Records from a data source:

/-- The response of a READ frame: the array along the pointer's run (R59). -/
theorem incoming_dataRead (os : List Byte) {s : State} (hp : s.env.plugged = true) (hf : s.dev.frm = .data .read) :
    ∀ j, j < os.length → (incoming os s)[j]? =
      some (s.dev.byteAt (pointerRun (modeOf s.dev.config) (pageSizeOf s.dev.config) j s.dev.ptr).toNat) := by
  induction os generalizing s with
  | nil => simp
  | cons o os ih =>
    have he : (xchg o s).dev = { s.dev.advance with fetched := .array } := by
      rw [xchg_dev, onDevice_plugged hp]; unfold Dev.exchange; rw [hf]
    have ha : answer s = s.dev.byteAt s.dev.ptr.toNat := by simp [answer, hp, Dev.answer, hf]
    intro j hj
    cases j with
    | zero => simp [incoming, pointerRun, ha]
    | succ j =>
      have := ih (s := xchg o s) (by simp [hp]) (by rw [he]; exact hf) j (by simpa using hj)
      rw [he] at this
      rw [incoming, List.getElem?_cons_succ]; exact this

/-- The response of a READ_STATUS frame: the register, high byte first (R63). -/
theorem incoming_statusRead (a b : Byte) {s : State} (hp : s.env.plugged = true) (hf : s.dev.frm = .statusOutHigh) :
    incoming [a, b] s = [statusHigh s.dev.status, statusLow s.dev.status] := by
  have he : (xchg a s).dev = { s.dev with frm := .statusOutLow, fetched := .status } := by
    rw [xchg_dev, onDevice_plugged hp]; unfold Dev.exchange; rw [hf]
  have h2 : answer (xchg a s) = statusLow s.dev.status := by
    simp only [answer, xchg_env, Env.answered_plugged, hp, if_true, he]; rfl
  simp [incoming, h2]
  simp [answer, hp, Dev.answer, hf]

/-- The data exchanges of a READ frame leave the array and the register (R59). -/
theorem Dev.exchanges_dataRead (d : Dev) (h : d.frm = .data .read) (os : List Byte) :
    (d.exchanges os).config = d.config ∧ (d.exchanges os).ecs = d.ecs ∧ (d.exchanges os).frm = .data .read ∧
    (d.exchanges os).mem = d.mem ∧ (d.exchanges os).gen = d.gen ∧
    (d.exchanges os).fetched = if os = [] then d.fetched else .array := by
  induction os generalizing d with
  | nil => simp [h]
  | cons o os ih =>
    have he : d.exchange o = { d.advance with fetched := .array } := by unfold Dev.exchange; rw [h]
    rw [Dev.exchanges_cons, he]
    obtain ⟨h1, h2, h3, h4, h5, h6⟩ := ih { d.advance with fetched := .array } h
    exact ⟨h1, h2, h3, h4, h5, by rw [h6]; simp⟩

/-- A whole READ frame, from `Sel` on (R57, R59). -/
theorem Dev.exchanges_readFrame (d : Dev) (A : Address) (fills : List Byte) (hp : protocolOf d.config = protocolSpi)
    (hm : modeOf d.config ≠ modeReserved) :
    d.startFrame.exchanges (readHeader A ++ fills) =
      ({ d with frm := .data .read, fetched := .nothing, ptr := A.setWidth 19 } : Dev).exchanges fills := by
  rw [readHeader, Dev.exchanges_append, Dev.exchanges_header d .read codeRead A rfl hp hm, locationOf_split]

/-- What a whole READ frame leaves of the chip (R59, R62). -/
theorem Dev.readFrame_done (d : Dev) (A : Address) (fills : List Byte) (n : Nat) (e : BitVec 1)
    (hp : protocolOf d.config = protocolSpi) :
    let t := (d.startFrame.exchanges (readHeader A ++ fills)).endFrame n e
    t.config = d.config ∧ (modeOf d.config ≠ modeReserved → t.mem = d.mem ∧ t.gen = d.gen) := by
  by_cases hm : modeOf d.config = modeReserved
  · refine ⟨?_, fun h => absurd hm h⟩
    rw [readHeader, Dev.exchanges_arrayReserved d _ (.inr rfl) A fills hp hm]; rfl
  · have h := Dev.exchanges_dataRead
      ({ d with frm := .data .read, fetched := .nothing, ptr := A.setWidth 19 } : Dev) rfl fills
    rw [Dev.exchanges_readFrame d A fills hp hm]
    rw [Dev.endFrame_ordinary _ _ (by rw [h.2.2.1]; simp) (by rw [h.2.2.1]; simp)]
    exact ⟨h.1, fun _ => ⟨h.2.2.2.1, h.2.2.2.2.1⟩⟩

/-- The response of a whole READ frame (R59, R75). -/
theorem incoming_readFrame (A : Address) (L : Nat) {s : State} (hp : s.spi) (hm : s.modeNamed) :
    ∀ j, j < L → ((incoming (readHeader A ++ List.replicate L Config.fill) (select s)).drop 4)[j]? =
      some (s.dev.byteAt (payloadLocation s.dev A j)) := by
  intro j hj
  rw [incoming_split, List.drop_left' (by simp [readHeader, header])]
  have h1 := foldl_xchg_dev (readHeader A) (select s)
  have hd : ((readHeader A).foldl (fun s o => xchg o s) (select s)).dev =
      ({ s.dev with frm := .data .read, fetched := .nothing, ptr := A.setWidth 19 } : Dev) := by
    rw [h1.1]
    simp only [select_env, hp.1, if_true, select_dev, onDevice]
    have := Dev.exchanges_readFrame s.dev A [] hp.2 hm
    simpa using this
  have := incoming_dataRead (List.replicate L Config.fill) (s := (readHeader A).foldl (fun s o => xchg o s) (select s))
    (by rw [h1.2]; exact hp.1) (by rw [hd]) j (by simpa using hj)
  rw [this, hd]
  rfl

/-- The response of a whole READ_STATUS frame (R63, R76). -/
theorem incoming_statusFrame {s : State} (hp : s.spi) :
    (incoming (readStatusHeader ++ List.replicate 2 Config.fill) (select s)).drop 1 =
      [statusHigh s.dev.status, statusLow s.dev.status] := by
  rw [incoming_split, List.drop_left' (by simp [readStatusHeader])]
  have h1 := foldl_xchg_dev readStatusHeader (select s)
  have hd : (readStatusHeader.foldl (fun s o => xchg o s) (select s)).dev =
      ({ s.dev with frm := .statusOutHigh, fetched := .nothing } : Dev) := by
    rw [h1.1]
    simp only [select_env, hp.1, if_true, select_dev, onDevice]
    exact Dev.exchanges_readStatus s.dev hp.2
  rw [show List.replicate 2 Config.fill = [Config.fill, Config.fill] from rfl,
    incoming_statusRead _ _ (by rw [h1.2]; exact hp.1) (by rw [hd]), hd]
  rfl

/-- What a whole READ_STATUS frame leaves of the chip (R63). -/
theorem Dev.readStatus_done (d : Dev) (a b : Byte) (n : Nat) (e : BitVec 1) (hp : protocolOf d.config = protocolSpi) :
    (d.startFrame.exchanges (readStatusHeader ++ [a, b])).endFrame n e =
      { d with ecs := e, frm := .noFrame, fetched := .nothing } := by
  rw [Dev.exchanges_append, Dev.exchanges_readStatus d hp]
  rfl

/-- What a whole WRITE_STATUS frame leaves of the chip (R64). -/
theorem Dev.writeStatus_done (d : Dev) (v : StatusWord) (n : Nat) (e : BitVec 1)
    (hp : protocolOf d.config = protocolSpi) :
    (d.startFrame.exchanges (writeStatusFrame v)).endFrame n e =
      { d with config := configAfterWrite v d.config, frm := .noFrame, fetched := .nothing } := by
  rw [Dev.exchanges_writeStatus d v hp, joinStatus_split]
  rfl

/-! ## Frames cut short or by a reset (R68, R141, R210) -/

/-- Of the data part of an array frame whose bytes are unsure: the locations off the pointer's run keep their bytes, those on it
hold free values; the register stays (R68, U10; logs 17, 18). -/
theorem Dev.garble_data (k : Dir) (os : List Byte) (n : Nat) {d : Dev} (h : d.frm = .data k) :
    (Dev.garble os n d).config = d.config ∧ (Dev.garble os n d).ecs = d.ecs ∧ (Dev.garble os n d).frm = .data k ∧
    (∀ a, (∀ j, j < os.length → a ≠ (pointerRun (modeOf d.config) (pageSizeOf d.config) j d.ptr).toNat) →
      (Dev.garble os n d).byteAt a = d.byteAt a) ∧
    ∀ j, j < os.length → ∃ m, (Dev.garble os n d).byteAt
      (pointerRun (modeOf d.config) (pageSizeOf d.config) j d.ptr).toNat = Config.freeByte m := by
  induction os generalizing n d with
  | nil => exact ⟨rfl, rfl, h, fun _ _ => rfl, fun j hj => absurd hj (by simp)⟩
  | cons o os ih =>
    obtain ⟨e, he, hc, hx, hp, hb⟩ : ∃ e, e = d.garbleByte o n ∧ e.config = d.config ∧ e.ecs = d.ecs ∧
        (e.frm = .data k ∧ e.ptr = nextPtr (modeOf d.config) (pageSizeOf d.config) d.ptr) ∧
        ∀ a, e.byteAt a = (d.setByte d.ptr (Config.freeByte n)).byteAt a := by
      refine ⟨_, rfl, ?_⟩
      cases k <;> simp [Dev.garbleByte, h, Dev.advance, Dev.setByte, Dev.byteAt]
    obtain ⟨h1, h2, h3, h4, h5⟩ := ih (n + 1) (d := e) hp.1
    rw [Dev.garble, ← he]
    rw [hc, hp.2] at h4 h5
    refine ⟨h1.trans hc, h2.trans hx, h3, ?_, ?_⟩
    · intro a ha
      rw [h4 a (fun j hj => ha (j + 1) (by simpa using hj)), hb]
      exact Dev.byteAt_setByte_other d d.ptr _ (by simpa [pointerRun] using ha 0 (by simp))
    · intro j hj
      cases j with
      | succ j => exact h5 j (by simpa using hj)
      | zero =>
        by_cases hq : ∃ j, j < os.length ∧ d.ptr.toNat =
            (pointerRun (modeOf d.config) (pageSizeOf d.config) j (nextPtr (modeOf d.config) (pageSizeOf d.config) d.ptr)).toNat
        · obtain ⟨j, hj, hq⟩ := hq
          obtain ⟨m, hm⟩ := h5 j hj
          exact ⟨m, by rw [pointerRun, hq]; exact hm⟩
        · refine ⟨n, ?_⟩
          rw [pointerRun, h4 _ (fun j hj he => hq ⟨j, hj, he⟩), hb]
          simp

What you should do: Copy task for the entries above: every line with the string "length".

Exercise answer:
    ∀ j, j < os.length → (incoming os s)[j]? =
    (∀ a, (∀ j, j < os.length → a ≠ (pointerRun (modeOf d.config) (pageSizeOf d.config) j d.ptr).toNat) →
    ∀ j, j < os.length → ∃ m, (Dev.garble os n d).byteAt
        by_cases hq : ∃ j, j < os.length ∧ d.ptr.toNat =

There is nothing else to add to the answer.